Of course some people can not manage to create enough value for others in order to get the things we collectively think they should have. Through some linear combination of factors which are their fault and those that aren't, they do not produce enough value to account for the value they want to consume.
We tend to spend a lot of energy arguing about how to get those people those valuable things and how much value they should get. I think that skips right over the real questions: why can't they create value on their own? On the implementation side: how can we help them create more value?
That's the way things ought to be framed, not just for this pension debate, but for minimum wage and health care and all sorts of other things. It's one thing to say "this guy is only creating $6/hr worth of wealth, but we want to make the minimum wage $10: good idea or bad idea?" It's another to ask why an hour of his time is only worth six bucks. How can he or we make sixty minutes of his time more productive?
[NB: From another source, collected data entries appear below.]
/-! ### `reallocate` -/

@[simp] theorem reallocate_cfg (r : Nat) (s : State) : (reallocate r s).cfg = s.cfg := rfl
@[simp] theorem reallocate_ctrlState (r : Nat) (s : State) : (reallocate r s).ctrlState = s.ctrlState := rfl
@[simp] theorem reallocate_busHeld (r : Nat) (s : State) : (reallocate r s).busHeld = s.busHeld := rfl
@[simp] theorem reallocate_bufSize (r : Nat) (s : State) : (reallocate r s).bufSize = r := rfl
@[simp] theorem reallocate_buf (r : Nat) (s : State) :
    (reallocate r s).buf = Memory.zeros (r - s.cfg.resetLen) (min r s.cfg.resetLen) := rfl
@[simp] theorem reallocate_status (r : Nat) (s : State) : (reallocate r s).status = s.status := rfl
@[simp] theorem reallocate_fault (r : Nat) (s : State) : (reallocate r s).fault = s.fault := rfl
@[simp] theorem reallocate_resp (r : Nat) (s : State) : (reallocate r s).resp = s.resp := rfl
@[simp] theorem reallocate_cmd (r : Nat) (s : State) : (reallocate r s).cmd = s.cmd := rfl
@[simp] theorem reallocate_phase (r : Nat) (s : State) : (reallocate r s).phase = s.phase := rfl
@[simp] theorem reallocate_n (r : Nat) (s : State) : (reallocate r s).n = s.n := rfl
@[simp] theorem reallocate_req (r : Nat) (s : State) : (reallocate r s).req = s.req := rfl
@[simp] theorem reallocate_i (r : Nat) (s : State) : (reallocate r s).i = s.i := rfl
@[simp] theorem reallocate_sendLen (r : Nat) (s : State) : (reallocate r s).sendLen = s.sendLen := rfl
@[simp] theorem reallocate_begun (r : Nat) (s : State) : (reallocate r s).begun = s.begun := rfl
@[simp] theorem reallocate_wrOk (r : Nat) (s : State) : (reallocate r s).wrOk = s.wrOk := rfl
@[simp] theorem reallocate_allocCount (r : Nat) (s : State) : (reallocate r s).allocCount = s.allocCount + 1 := rfl
@[simp] theorem reallocate_refused (r : Nat) (s : State) : (reallocate r s).refused = s.refused := rfl
@[simp] theorem reallocate_events (r : Nat) (s : State) :
    (reallocate r s).events = s.events ++ [.alloc s.bufSize r] := rfl
@[simp] theorem reallocate_env (r : Nat) (s : State) : (reallocate r s).env = s.env := rfl

/-! ### `putPixel` -/

@[simp] theorem putPixel_cfg (p : Nat) (b0 b1 b2 : Byte) (s : State) :
    (putPixel p b0 b1 b2 s).cfg = s.cfg := by simp only [putPixel]
@[simp] theorem putPixel_ctrlState (p : Nat) (b0 b1 b2 : Byte) (s : State) :
    (putPixel p b0 b1 b2 s).ctrlState = s.ctrlState := by simp only [putPixel]
@[simp] theorem putPixel_busHeld (p : Nat) (b0 b1 b2 : Byte) (s : State) :
    (putPixel p b0 b1 b2 s).busHeld = s.busHeld := by simp only [putPixel]
@[simp] theorem putPixel_bufSize (p : Nat) (b0 b1 b2 : Byte) (s : State) :
    (putPixel p b0 b1 b2 s).bufSize = s.bufSize := by simp only [putPixel]
@[simp] theorem putPixel_buf (p : Nat) (b0 b1 b2 : Byte) (s : State) :
    (putPixel p b0 b1 b2 s).buf = s.buf.writeBytes (slot p 0 0) (pixelSymbols s.cfg b0 b1 b2) := by simp only [putPixel]
@[simp] theorem putPixel_status (p : Nat) (b0 b1 b2 : Byte) (s : State) :
    (putPixel p b0 b1 b2 s).status = s.status := by simp only [putPixel]
@[simp] theorem putPixel_fault (p : Nat) (b0 b1 b2 : Byte) (s : State) :
    (putPixel p b0 b1 b2 s).fault = s.fault := by simp only [putPixel]
@[simp] theorem putPixel_resp (p : Nat) (b0 b1 b2 : Byte) (s : State) :
    (putPixel p b0 b1 b2 s).resp = s.resp := by simp only [putPixel]
@[simp] theorem putPixel_cmd (p : Nat) (b0 b1 b2 : Byte) (s : State) :
    (putPixel p b0 b1 b2 s).cmd = s.cmd := by simp only [putPixel]
@[simp] theorem putPixel_phase (p : Nat) (b0 b1 b2 : Byte) (s : State) :
    (putPixel p b0 b1 b2 s).phase = s.phase := by simp only [putPixel]
@[simp] theorem putPixel_n (p : Nat) (b0 b1 b2 : Byte) (s : State) :
    (putPixel p b0 b1 b2 s).n = s.n := by simp only [putPixel]
@[simp] theorem putPixel_req (p : Nat) (b0 b1 b2 : Byte) (s : State) :
    (putPixel p b0 b1 b2 s).req = s.req := by simp only [putPixel]
@[simp] theorem putPixel_i (p : Nat) (b0 b1 b2 : Byte) (s : State) :
    (putPixel p b0 b1 b2 s).i = s.i := by simp only [putPixel]
@[simp] theorem putPixel_sendLen (p : Nat) (b0 b1 b2 : Byte) (s : State) :
    (putPixel p b0 b1 b2 s).sendLen = s.sendLen := by simp only [putPixel]
@[simp] theorem putPixel_begun (p : Nat) (b0 b1 b2 : Byte) (s : State) :
    (putPixel p b0 b1 b2 s).begun = s.begun := by simp only [putPixel]
@[simp] theorem putPixel_wrOk (p : Nat) (b0 b1 b2 : Byte) (s : State) :
    (putPixel p b0 b1 b2 s).wrOk = s.wrOk := by simp only [putPixel]
@[simp] theorem putPixel_allocCount (p : Nat) (b0 b1 b2 : Byte) (s : State) :
    (putPixel p b0 b1 b2 s).allocCount = s.allocCount := by simp only [putPixel]
@[simp] theorem putPixel_refused (p : Nat) (b0 b1 b2 : Byte) (s : State) :
    (putPixel p b0 b1 b2 s).refused = s.refused := by simp only [putPixel]
@[simp] theorem putPixel_events (p : Nat) (b0 b1 b2 : Byte) (s : State) :
    (putPixel p b0 b1 b2 s).events = s.events := by simp only [putPixel]
@[simp] theorem putPixel_env (p : Nat) (b0 b1 b2 : Byte) (s : State) :
    (putPixel p b0 b1 b2 s).env = s.env := by simp only [putPixel]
Then there's the related issue: we don't really care how many dollars this guy takes home, we care about what he can get for them. So trying to artificially raise his salary not only ignores his actual production of resources by masking signals, it ignores the consumption of resources that's the goal. Question Two needs to be: how can we get people the things they want while using up the less valuable resources? Trying to drive down the cost of consumption goods has the same moral goal as trying to drive up the value of labor.